Items from a dataset

/-- The events of group 0x0A: the estate, operators with `CHANNELS`, `FANS` or `DIAG` (R396). -/
def audFb : Audience := { opMask := scChannels ||| scFans ||| scDiag }

/-- Input classes as `IN_CLASS` holds them (Table 12.13). -/
abbrev icOff : Nat := 0
abbrev icNormal : Nat := 1
abbrev icActive : Nat := 2
abbrev icShort : Nat := 3
abbrev icOpen : Nat := 4
abbrev icInvalid : Nat := 5

/-- The class of a loop resistance in ohms (Table 12.1): `mode` 1 SUPERVISED, 2 PLAIN. -/
def classOfLoop (mode ohms : Nat) : Nat :=
  if mode = 1 then
    if 1600 ≤ ohms ∧ ohms ≤ 3000 then icNormal
    else if 5000 ≤ ohms ∧ ohms ≤ 9000 then icActive
    else if ohms < 1000 then icShort
    else if 15000 < ohms then icOpen
    else icInvalid
  else if mode = 2 then
    if ohms < 3000 then icNormal else if 15000 < ohms then icActive else icInvalid
  else icOff

def Chip.inMode (c : Chip) (i : Nat) : Nat := c.getF FB_INPUT_CFG i FB_INPUT_CFG.MODE
def Chip.inClass (c : Chip) (i : Nat) : Nat := c.getF FB_STATUS 0 (FB_STATUS.IN_CLASS i)

/-- The Firebreak runs in FAILSAFE (R372). -/
def Chip.failsafe (c : Chip) : Bool := c.getF FB_CONFIG_INFO 0 FB_CONFIG_INFO.CFG_STATE == 3

/-- An input is in demand (R374): filtered ACTIVE, or a line fault with `FAULT_TRIPS`. -/
def Chip.inDemand (c : Chip) (i : Nat) : Bool :=
  c.inMode i != 0 && (c.inClass i == icActive
    || (decide (icShort ≤ c.inClass i) && c.getB FB_INPUT_CFG i FB_INPUT_CFG.FAULT_TRIPS))

/-- The inputs that serve a function (R375, R376): FIRE 0, FROST 1, SPARE 2. -/
def funcInputs (f : Nat) : List Nat := if f = 0 then [0, 1] else if f = 1 then [2] else [3]

/-- The mask of the function's inputs that are in demand. -/
def Chip.demandMask (c : Chip) (f : Nat) : Nat := maskOf ((funcInputs f).filter c.inDemand)

/-- A function has a demand from an input or from a warden trip key (R376). -/
def Chip.funcDemand (c : Chip) (f : Nat) : Bool := c.demandMask f != 0 || c.fb.wardenTrip.testBit f

/-- Function states (R376). -/
abbrev fnIdle : Nat := 0
abbrev fnActive : Nat := 1
abbrev fnLatched : Nat := 2

def Chip.funcState (c : Chip) (f : Nat) : Nat := c.getF FB_STATUS 0 (FB_STATUS.FUNC_STATE f)

/-- The cause `FB_TRIP` reports: an active input, a line fault, or a warden key. -/
def Chip.tripCause (c : Chip) (f : Nat) : Nat :=
  let ins := (funcInputs f).filter c.inDemand
  if ins.any (fun i => c.inClass i == icActive) then 0 else if !ins.isEmpty then 1 else 2

/-- A function becomes ACTIVE (R376): from IDLE it counts, is timed and raises `FB_TRIP`. -/
def Chip.fbTrip (c : Chip) (f cause : Nat) : Chip :=
  let was := c.funcState f
  let c := c.upd FB_STATUS 0 [(FB_STATUS.FUNC_STATE f, fnActive)]
  if was = fnIdle then
    let c := c.incSat FB_STATUS 0 FB_STATUS.TRIP_CNT FB_STATUS.SAT 0
    let c := c.upd FB_STATUS 0 [(FB_STATUS.LAST_TRIP, c.now)]
    c.raise 0x0A00 3 f (u8 cause ++ u8 (c.demandMask f) ++ rsvBytes 2) audFb
  else c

- About this exercise -
How many lines in the records above contain the word "icNormal"? Give only the number.

- Exercise result -
3